Anonymous wrote:Anonymous wrote:Yes if you are a normal step mom.
No if you are the other woman.
Not true. My sister married someone years after his divorce and the ex wife has been awful to her. My sister ended up disengaging entirely from her spouse's first family situation. They have their own family now and while he attends big events for his older kids, who are now spread out all over, his relationship with them is not what it would have been if his ex wife hadn't been so horrible to him and my sister. His older kids and my sister both prefer not to be in the same place, so she loses her husband a few nonholiday weekends a year and she takes some weekends for herself with me or her friends and leaves their young kids with him just to get a break.
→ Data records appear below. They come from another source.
/-- The unit's events run the arbiter's choice when it is of their kind: MZERO empties its slot and gives it its anchor; a tile step
adds its products and moves its command on; a drain writes its rows and opens its slot; MTLD loads a table, valid when the
frequencies sum to 4,096; MTSV writes one. The refresh window is open as the cycle count says. With nothing to run, nothing changes. -/
def Sys2Proof.Oblig.unitEvents : Prop :=
  ∀ (s : State) (cl : Nat) (c : MatrixCmd), clusterOk cl = true →
    let units := [Instr.matrixTileStep cl 0, .mzeroExec cl, .drainConvert cl, .mtldExec cl, .mtsvExec cl]
    let leaves (u : State) : Prop := queueOf u c.core = (queueOf s c.core).filter (fun x => x.id ≠ c.id)
    (nextUnit s cl = none → ∀ i ∈ units, exec i s = .next s) ∧
    (∃ u, exec (.wbRefreshOpen cl) s = .next u ∧ SameBytes s u ∧
      (clusterOf u cl).refresh = ((clusterOf s cl).refresh || decide (refreshPhase s cl < 512))) ∧
    (∃ u, exec (.wbRefreshClose cl) s = .next u ∧ SameBytes s u ∧
      (clusterOf u cl).refresh = ((clusterOf s cl).refresh && decide (refreshPhase s cl < 512))) ∧
    (nextUnit s cl = some c → c.core / 8 = cl →
      (∀ a p, c.op = .mzero a → c.slot = some p → ∃ u, exec (.mzeroExec cl) s = .next u ∧ SameBytes s u ∧ leaves u ∧
        (slotOf u cl p).anchor = a ∧ (slotOf u cl p).steps = 0 ∧ (slotOf u cl p).ovf = false ∧
        (slotOf u cl p).master = (slotOf s cl p).master ∧ ∀ e, slotValue (slotOf u cl p) e = exInt 0 a) ∧
      (∀ op p rows cols bad, c.op = .mma op → c.slot = some p → (slotOf s cl p).poisoned = false → (slotOf s cl p).bad = false → bad < 2 →
        let s1 := arbTake s cl
        let nq := min 4 (op.k / 32 - 4 * op.step)
        readRows s1 c op nq (op.rows.getD (List.range 128)) = .ok rows → readB s1 cl c op nq = .ok cols →
        ∃ u, exec (.matrixTileStep cl bad) s = .next u ∧ slotOf u cl p = slotProducts (slotOf s cl p) op rows cols ∧
          (bad = 0 → SameBytes s u) ∧ ((op.k + 127) / 128 ≤ op.step + 1 → leaves u)) ∧
      (∀ op p, c.op = .drain op → c.slot = some p → (slotOf s cl p).bad = false →
        (strandOf s c.key).faults.any (covers (some c.m)) = false →
        let w := drainWrite (arbTake s cl) (runOf s c.key.run).seed (slotOf s cl p) c.core c.granules op
        ∃ u, exec (.drainConvert cl) s = .next u ∧ SameBytes w.1 u ∧ leaves u ∧ (slotOf u cl p).opened = true ∧
          ∀ t, findStrand s c.key = some t → ∃ t', findStrand u c.key = some t' ∧
            t'.vxflags = t.vxflags ||| BitVec.ofNat 64 (w.2 % 32)) ∧
      (∀ tab fmt ptr, c.op = .mtld tab fmt ptr →
        let n := symCount fmt
        let ls := scratchLocs c.core c.granules ptr (2 * n)
        let fs := (List.range n).map (fun i => leNat (((ls.map (fun l => peek s l.1 l.2)).drop (2 * i)).take 2))
        (∀ l ∈ ls, poisoned s l.1 l.2 1 = false) → ∃ u, exec (.mtldExec cl) s = .next u ∧ SameBytes s u ∧ leaves u ∧
          tget {} (clusterOf u cl).tables tab = { state := if fs.sum = 4096 then 1 else 2, fmt := fmt, freq := fs }) ∧
      (∀ tab ptr, c.op = .mtsv tab ptr →
        let ls := scratchLocs c.core c.granules ptr 528
        let t := tget {} (clusterOf s cl).tables tab
        ls.length = 528 → ls.Nodup → ∃ u, exec (.mtsvExec cl) s = .next u ∧ leaves u ∧
          ls.map (fun l => peek u l.1 l.2) = leBytes 1 t.state ++ leBytes 1 t.fmt ++ List.replicate 14 0 ++
            (List.range 256).flatMap (fun i => leBytes 2 (t.freq.getD i 0)) ∧
          ∀ sp a, (sp, a) ∉ ls → peek u sp a = peek s sp a))

/-- A tile step's products (R50, R51, R252): each element of a used row adds, block by block, the product of its row's and its
column's blocks, floored at the anchor's weight and clamped to 96 bits; elements of other rows stay; a NaN block sets the
element's NaN flag. -/
def Sys2Proof.Oblig.tileProducts : Prop :=
  (∀ (sl : SlotSt) (op : MmaOp) (rows : List (Option (List Blk))) (cols : List (List Blk)) (r j : Nat),
    rows.length = 128 → cols.length = 128 → r < 128 → j < 128 → twf 0 sl.w = true → twf false sl.n = true →
    let u := slotProducts sl op rows cols
    let e := 128 * r + j
    let out : Elem := match rows.getD r none with
      | none => (tget 0 sl.w e, tget false sl.n e, false)
      | some a => ((a.map (blkQ op.fa)).zip ((cols.getD j []).map (blkQ op.fb))).foldl
          (fun x q => blockProduct sl.anchor (mxF op.fa + mxF op.fb) q.1 q.2 x) (tget 0 sl.w e, tget false sl.n e, false)
    tget 0 u.w e = out.1 ∧ tget false u.n e = out.2.1 ∧ (out.2.2 = true → u.ovf = true) ∧ (sl.ovf = true → u.ovf = true) ∧
      u.steps = sl.steps + 1 ∧ u.anchor = sl.anchor) ∧
  (∀ (anchor f : Int) (xa xb : Nat) (qa qb : List Int) (w : Int) (n o : Bool),
    let x : Int := xa + xb - 254 + f
    let p := (qa.zip qb).foldl (fun acc q => acc + q.1 * q.2) 0
    let c : Int := if anchor ≤ x then p * 2 ^ (x - anchor).toNat else p.fdiv (2 ^ (anchor - x).toNat)
    blockProduct anchor f (some (xa, qa)) (some (xb, qb)) (w, n, o) =
      (if 2 ^ 95 ≤ w + c then (2 ^ 95 - 1, n, true) else if w + c < -2 ^ 95 then (-2 ^ 95, n, true) else (w + c, n, o)) ∧
    ∀ b, blockProduct anchor f none b (w, n, o) = (w, true, o) ∧ blockProduct anchor f b none (w, n, o) = (w, true, o))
Anonymous wrote:Anonymous wrote:Never invited to anything. Mom had an affair and left to live with AP (been many years now). We still get calls for money from all of them but that's about it. I think they finally got it we are not giving money beyond what Mom gets given the divorce was 30 years ago. I can see them coming after me or us/when one of us passes. Mom came after us when we got married so I'd pay her child support (judge threw it out). If mom wants to pretend dad doesn't exist and AP is dad she should stop taking our money.
Honestly, this is horrible. You are punishing the kids for mom’s behavior. Also, doesn’t make sense - the divorce was 30 years ago but you are still paying bioMom? Child support to the parent stops at 21. Are you paying alimony? Profits from a business? That’s money properly owed to Mom for whatever term and it is not for the kids but to compensate mom for her equity not provided at divorce.
If it’s been 30 years since the divorce and your step kids only call for money, that’s highly reflective of the quality of relationship you have (or haven’t) built with the kids.
I feel sorry for the kids.
Anonymous wrote:Never invited to anything. Mom had an affair and left to live with AP (been many years now). We still get calls for money from all of them but that's about it. I think they finally got it we are not giving money beyond what Mom gets given the divorce was 30 years ago. I can see them coming after me or us/when one of us passes. Mom came after us when we got married so I'd pay her child support (judge threw it out). If mom wants to pretend dad doesn't exist and AP is dad she should stop taking our money.
Anonymous wrote:Yes if you are a normal step mom.
No if you are the other woman.
Anonymous wrote:I'm about to deal with this situation - exDH is bringing affair partner, now live-in gf to my DS's first in-person school event post-covid. He wasn't going to tell me she was coming, but my DS mentioned it casually. I'm glad to have the heads up, as I'm not looking forward to having to face this woman for the first time at my child's school. Neither she, nor my ex are mature enough for us all to have sat down together at this point. Wish me luck.
Anonymous wrote:Anonymous wrote:DH's ex doesn't want to face the fact that my DC and I exist. We've seen DH's ex once in the last five years, at their oldest DS high school graduation last year. We don't get invites to birthdays, sporting events etc.
Your DH’s ex is under no obligation to you. She married and divorced your DH and isn’t obligated by his decisions after his relationship with her. Why do you expect invites to anything? If you want to celebrate his daughter’s birthday, organize a party for her. If you want to go to a sports event, Dad can ask daughter about the schedule and say you all will attend. It is not the birth mom’s obligation to be the cruise director for your relationship with your own stepdaughter. She does not owe you any emotional labor.
Personally, I divorced my DH because he is a liar and extremely unreliable. I had no interest in meeting his wife, who quickly convinced him to visit his own children less often and cut child support for them and refuse to contribute to college. I have zero interest in pretending to be happy family with someone who has a demonstrated track record of not having my children’s interests at heart. I am very polite to DH and have never spoken ill of his new wife, but I am not obligated to play ball in his fantasy big happy family game. He is responsible for his own relationship with his children and he and his wife, having invested so little time and effort with his kids, are experiencing the natural consequences - a return proportional to their efforts.
Anonymous wrote:DH's ex doesn't want to face the fact that my DC and I exist. We've seen DH's ex once in the last five years, at their oldest DS high school graduation last year. We don't get invites to birthdays, sporting events etc.